What is needed: Write out, word for word, the part of the listing below that opens with the line containing "part.val < max" and closes with the line containing "def RowWaits (s", keeping both of those lines and adding no others.

══════════════════════════════

/-- What a row instruction writes, where its operands and the format of its bank are allowed: its latency, its destination row and the elements
there with their flags (R270 to R274, R278, R279, R281 to R284). -/
inductive RowGives (s : State) : Instr → Nat → Row → Nat → (Nat → FR) → Prop where
  | arithInt (i d a b c sat gi gf) : arithRow i = some (d, a, b, c, sat, gi, gf) → intFmt s.rowFmt →
      RowGives s i 2 d (256 / elemSize s.rowFmt) fun k => intResult (8 * elemSize s.rowFmt) sat (gi (asInt (8 * elemSize s.rowFmt) ((s.row a).getD k 0))
        (asInt (8 * elemSize s.rowFmt) ((s.vb b).getD k 0)) (asInt (8 * elemSize s.rowFmt) ((s.row c).getD k 0)))
  | arithFp (i d a b c sat gi gf ff) : arithRow i = some (d, a, b, c, sat, gi, gf) → fpOf s.rowFmt = some ff →
      RowGives s i 4 d (256 / elemSize s.rowFmt) fun k => gf ff ((s.row a).getD k 0) ((s.vb b).getD k 0) ((s.row c).getD k 0)
  | pairs (i d a b big) : pairRow i = some (d, a, b, big) → s.rowFmt = 0x07 →
      RowGives s i 4 d 32 fun k => pairElem big ((s.row a).getD k 0) ((s.vb b).getD k 0)
  | raw (i ok L d g) : rawRow s (8 * elemSize s.rowFmt) (256 / elemSize s.rowFmt) i = some (ok, L, d, g) → ok s.rowFmt →
      RowGives s i L d (256 / elemSize s.rowFmt) fun k => ⟨g k, 0⟩
  | cmpInt (i d a b) (u : Bool) (cond : Int → Bool) (quiet : Bool) : vcmpRow i = some (d, a, b, u, cond, quiet) → intFmt s.rowFmt →
      RowGives s i 2 d (256 / elemSize s.rowFmt) fun k =>
        ⟨if cond (if u then ((s.row a).getD k 0 : Int) - ((s.vb b).getD k 0 : Int)
            else asInt (8 * elemSize s.rowFmt) ((s.row a).getD k 0) - asInt (8 * elemSize s.rowFmt) ((s.vb b).getD k 0))
          then 2 ^ (8 * elemSize s.rowFmt) - 1 else 0, 0⟩
  | cmpFp (i d a b) (u : Bool) (cond : Int → Bool) (quiet : Bool) (ff) : vcmpRow i = some (d, a, b, u, cond, quiet) → fpOf s.rowFmt = some ff →
      RowGives s i 4 d (256 / elemSize s.rowFmt) fun k =>
        let p := ff.dec ((s.row a).getD k 0)
        let q := ff.dec ((s.vb b).getD k 0)
        if p.isNan || q.isNan then
          ⟨if (match i with | .vcmpNe .. => true | _ => false) then 2 ^ (8 * elemSize s.rowFmt) - 1 else 0,
            if quiet && !(p.isSnan || q.isSnan) then 0 else 0x10⟩
        else ⟨if cond (cmpV p q) then 2 ^ (8 * elemSize s.rowFmt) - 1 else 0, 0⟩
  | sfn (i d a) (g : Nat → FR) : sfnRow i = some (d, a, g) → fpFmt s.rowFmt →
      RowGives s i 12 d (256 / elemSize s.rowFmt) fun k =>
        let r := g (widen s.rowFmt ((s.row a).getD k 0))
        ⟨(convElem .rne 0x06 s.rowFmt r.bits).bits, r.flags ||| (convElem .rne 0x06 s.rowFmt r.bits).flags⟩
  | comp (i d a) (g : Nat → Nat) : compRow i = some (d, a, g) → fpFmt s.rowFmt →
      RowGives s i 12 d (256 / elemSize s.rowFmt) fun k =>
        let x := widen s.rowFmt ((s.row a).getD k 0)
        if isNan32 x then ⟨(convElem .rne 0x06 s.rowFmt 0x7FC00000).bits, if isSnan32 x then 0x10 else 0⟩
        else ⟨(convElem .rne 0x06 s.rowFmt (g x)).bits, if g x % 2 ^ 31 = 0 ∨ 0x7F800000 ≤ g x % 2 ^ 31 then 0 else 0x01⟩
  | mprunInt (slot d a b c) : intFmt s.rowFmt → s.hereTile.slots[slot] ≠ [] → (∀ e ∈ s.hereTile.slots[slot], mpInt e.code.toNat = true) →
      RowGives s (.mprun slot d a b c) (3 + 2 * s.hereTile.slots[slot].length) d (256 / elemSize s.rowFmt) fun k =>
        let wide (r : Row) : Nat := asBits 32 (asInt (8 * elemSize s.rowFmt) ((s.row r).getD k 0))
        intResult (8 * elemSize s.rowFmt) true (asInt 32 (microRun s s.hereTile.slots[slot] (wide a) (wide b) (wide c)))
  | mprunFp (slot d a b c) : fpFmt s.rowFmt → s.hereTile.slots[slot] ≠ [] → (∀ e ∈ s.hereTile.slots[slot], mpFp e.code.toNat = true) →
      RowGives s (.mprun slot d a b c) (3 + 2 * s.hereTile.slots[slot].length) d (256 / elemSize s.rowFmt) fun k =>
        s.mpElem s.hereTile.slots[slot] (widenR s.rowFmt ((s.row a).getD k 0)) (widenR s.rowFmt ((s.row b).getD k 0))
          (widenR s.rowFmt ((s.row c).getD k 0))
  | vcvt (rm sf part d a) : intFmt s.rowFmt ∨ fpFmt s.rowFmt →
      part.val < max (256 / elemSize (code7 sf)) (256 / elemSize s.rowFmt) / min (256 / elemSize (code7 sf)) (256 / elemSize s.rowFmt) →
      RowGives s (.vcvt rm sf part d a) 4 d (256 / elemSize s.rowFmt) fun k =>
        let ns := 256 / elemSize (code7 sf)
        let nd := 256 / elemSize s.rowFmt
        let src := elemsOf (elemSize (code7 sf)) (s.rowBytes a)
        if nd ≤ ns then convElem rm (code7 sf) s.rowFmt (src.getD (part.val * nd + k) 0)
        else if part.val * ns ≤ k ∧ k < part.val * ns + ns then convElem rm (code7 sf) s.rowFmt (src.getD (k - part.val * ns) 0)
        else ⟨(s.row d).getD k 0, 0⟩
  | expr (w d a b c) : intFmt s.rowFmt ∨ fpFmt s.rowFmt →
      RowGives s (.expr w d a b c) (4 + 2 * exprOps w) d (256 / elemSize s.rowFmt) fun k =>
        exprElem s.rowFmt w ((s.row a).getD k 0) ((s.row b).getD k 0) ((s.row c).getD k 0) ((s.row d).getD k 0)

/-- The row instruction blocks with its row of the bytes `bs` pending: the same write that it would queue, landing at the end of cycle t + L - 1;
its thread waits until after that, and for the channels in training that hold the spilled granules of the rows it reads (R344); no register, predicate or
byte has changed (R93, R108). -/
def RowWaits (s t : State) (rs : List Row) (L : Nat) (d : Row) (bs : List Byte) (fl : Byte) : Prop :=
  let w : WRec := { id := s.opCtr, cls := .task, q := 8, ltile := s.hereT, th := s.cur.th, seq := s.here.seq, hb := s.here.landedHb, buf := some .c,
                    loc := ⟨false, rowAddr s.bank d⟩, data := bs }
  t = { s.newId.modHere (fun _ => t.here) with agenda := t.agenda, fresh := s.fresh + 1 } ∧ s.SameBytes t ∧
  t.here = { s.here with pend := s.here.pend ++ [⟨s.cycle + L - 1, .row w, 0, fl⟩], hb := s.opCtr :: s.here.hb, seq := s.here.seq + 1
                         wait := .result none 0, waitFrom := s.cycle } ∧
  ∃ (m : Nat) (chs : List Nat), t.agenda = s.agenda ++ [⟨s.cycle + 1 + L + m, .blockingWaitDone,
      { agent := s.cur.agent, th := s.cur.th, op := s.cycle, nats := chs }⟩] ∧
    ∀ c, c ∈ chs ↔ ∃ r ∈ rs, c ∈ s.shadowChans s.hereP s.hereT .c (rowAddr s.bank r) 256

/-- R93, R108: a row instruction that reads a row with a spilled granule, on operands and a bank that it allows, blocks with its result pending;
where its loop return would be refused it has no effect, and its thread holds the fault (the model's reading, log entry 19). -/
def SpilledRowsWait : Prop :=
  (∀ (s : State) (i : Instr) (rs : List Row) (L : Nat) (d : Row) (n : Nat) (g : Nat → FR), RowGives s i L d n g → readRows s i = some rs →
    (∃ r ∈ rs, rowSpilled s r = true) → s.Here = true → s.here.mode ≠ .firmware →
    (s.returnRefused = none → ∃ t, exec i s = .next t ∧
      RowWaits s t rs L d ((List.range n).flatMap fun k => leBytes (256 / n) (g k).bits) ((List.range n).foldl (fun fl k => fl ||| (g k).flags) 0)) ∧
    HoldsItsReturn i s) ∧
  ∀ (s : State) (o : RedOp) (d a : Row) (r : Sreg), suits o s.rowFmt → rowSpilled s a = true → s.Here = true → s.here.mode ≠ .firmware →
    (s.returnRefused = none →
      (indexOp o = false ∨ s.rowFmt = 0x07 → ∃ t fl, exec (.vscan o d a) s = .next t ∧ RowWaits s t [a] 8 d (scanBytes s o a) fl) ∧
      (∃ t fl, exec (.vred o d a) s = .next t ∧ RowWaits s t [a] 8 d (vredBytes s o a) fl) ∧
      ∃ t fl, exec (.vredScalar o r a) s = .next t ∧ t = { s.modHere (fun _ => t.here) with agenda := t.agenda, fresh := s.fresh + 1 } ∧
        t.here = { s.here with pend := s.here.pend ++ [⟨s.cycle + 7, .s r, vredWord s o a, fl⟩], wait := .result none 0, waitFrom := s.cycle } ∧
        ∃ m, t.agenda = s.agenda ++ [⟨s.cycle + 9 + m, .blockingWaitDone,
          { agent := s.cur.agent, th := s.cur.th, op := s.cycle, nats := s.shadowChans s.hereP s.hereT .c (rowAddr s.bank a) 256 }⟩]) ∧
    (indexOp o = false ∨ s.rowFmt = 0x07 → HoldsItsReturn (.vscan o d a) s) ∧ HoldsItsReturn (.vred o d a) s ∧ HoldsItsReturn (.vredScalar o r a) s

end Sys2Proof.Claims

/-- Bitwise, shift, select, broadcast, permute and compare rows, and every row instruction that reads a spilled row (R93, R108, R268, R271,
R272, R273). -/
def Obligations.RowsOfRawElementsAndMasks : Prop :=
  RowsOfRawElements ∧ RowComparesWriteMasks ∧ SpilledRowsWait

/-! ### The host's commands (spec/02 R38 to R48; spec/03 R55 to R68; spec/01 R32) -/

namespace Sys2Proof.Claims

/-- The command that is taken next is one that row i of the package performs: it may be taken, its function may use it, and no
check that every command shares refuses it (R46, R47). -/
def Comes (s : State) (i : Instr) : Prop :=
  let r := s.cmd
  let e := s.entry r
  s.mayTake r = true ∧ commandRow e = i ∧ knownOp (fldOf e 0 1) = true ∧
    (r.fn ≠ 0 → (s.bound? r.fn).isSome = true ∧ ¬ (0x40 ≤ fldOf e 0 1 ∧ fldOf e 0 1 ≤ 0x4F)) ∧ s.badEntry r e = false

/-- The machine with that entry taken. -/
def popped (s : State) : State := s.modQueue s.cmd.fn s.cmd.q Queue.takeOne

/-- The entry has been taken: the next one is the entry after it, where that has not completed already (R31). -/
def TookOne (s t : State) : Prop := let Q := (s.fn s.cmd.fn).queue s.cmd.q
  Q.taken + 1 ∉ Q.done → ((t.fn s.cmd.fn).queue s.cmd.q).taken = Q.taken + 1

══════════════════════════════

Reply to the exercise:
      part.val < max (256 / elemSize (code7 sf)) (256 / elemSize s.rowFmt) / min (256 / elemSize (code7 sf)) (256 / elemSize s.rowFmt) →
      RowGives s (.vcvt rm sf part d a) 4 d (256 / elemSize s.rowFmt) fun k =>
        let ns := 256 / elemSize (code7 sf)
        let nd := 256 / elemSize s.rowFmt
        let src := elemsOf (elemSize (code7 sf)) (s.rowBytes a)
        if nd ≤ ns then convElem rm (code7 sf) s.rowFmt (src.getD (part.val * nd + k) 0)
        else if part.val * ns ≤ k ∧ k < part.val * ns + ns then convElem rm (code7 sf) s.rowFmt (src.getD (k - part.val * ns) 0)
        else ⟨(s.row d).getD k 0, 0⟩
  | expr (w d a b c) : intFmt s.rowFmt ∨ fpFmt s.rowFmt →
      RowGives s (.expr w d a b c) (4 + 2 * exprOps w) d (256 / elemSize s.rowFmt) fun k =>
        exprElem s.rowFmt w ((s.row a).getD k 0) ((s.row b).getD k 0) ((s.row c).getD k 0) ((s.row d).getD k 0)

/-- The row instruction blocks with its row of the bytes `bs` pending: the same write that it would queue, landing at the end of cycle t + L - 1;
its thread waits until after that, and for the channels in training that hold the spilled granules of the rows it reads (R344); no register, predicate or
byte has changed (R93, R108). -/
def RowWaits (s t : State) (rs : List Row) (L : Nat) (d : Row) (bs : List Byte) (fl : Byte) : Prop :=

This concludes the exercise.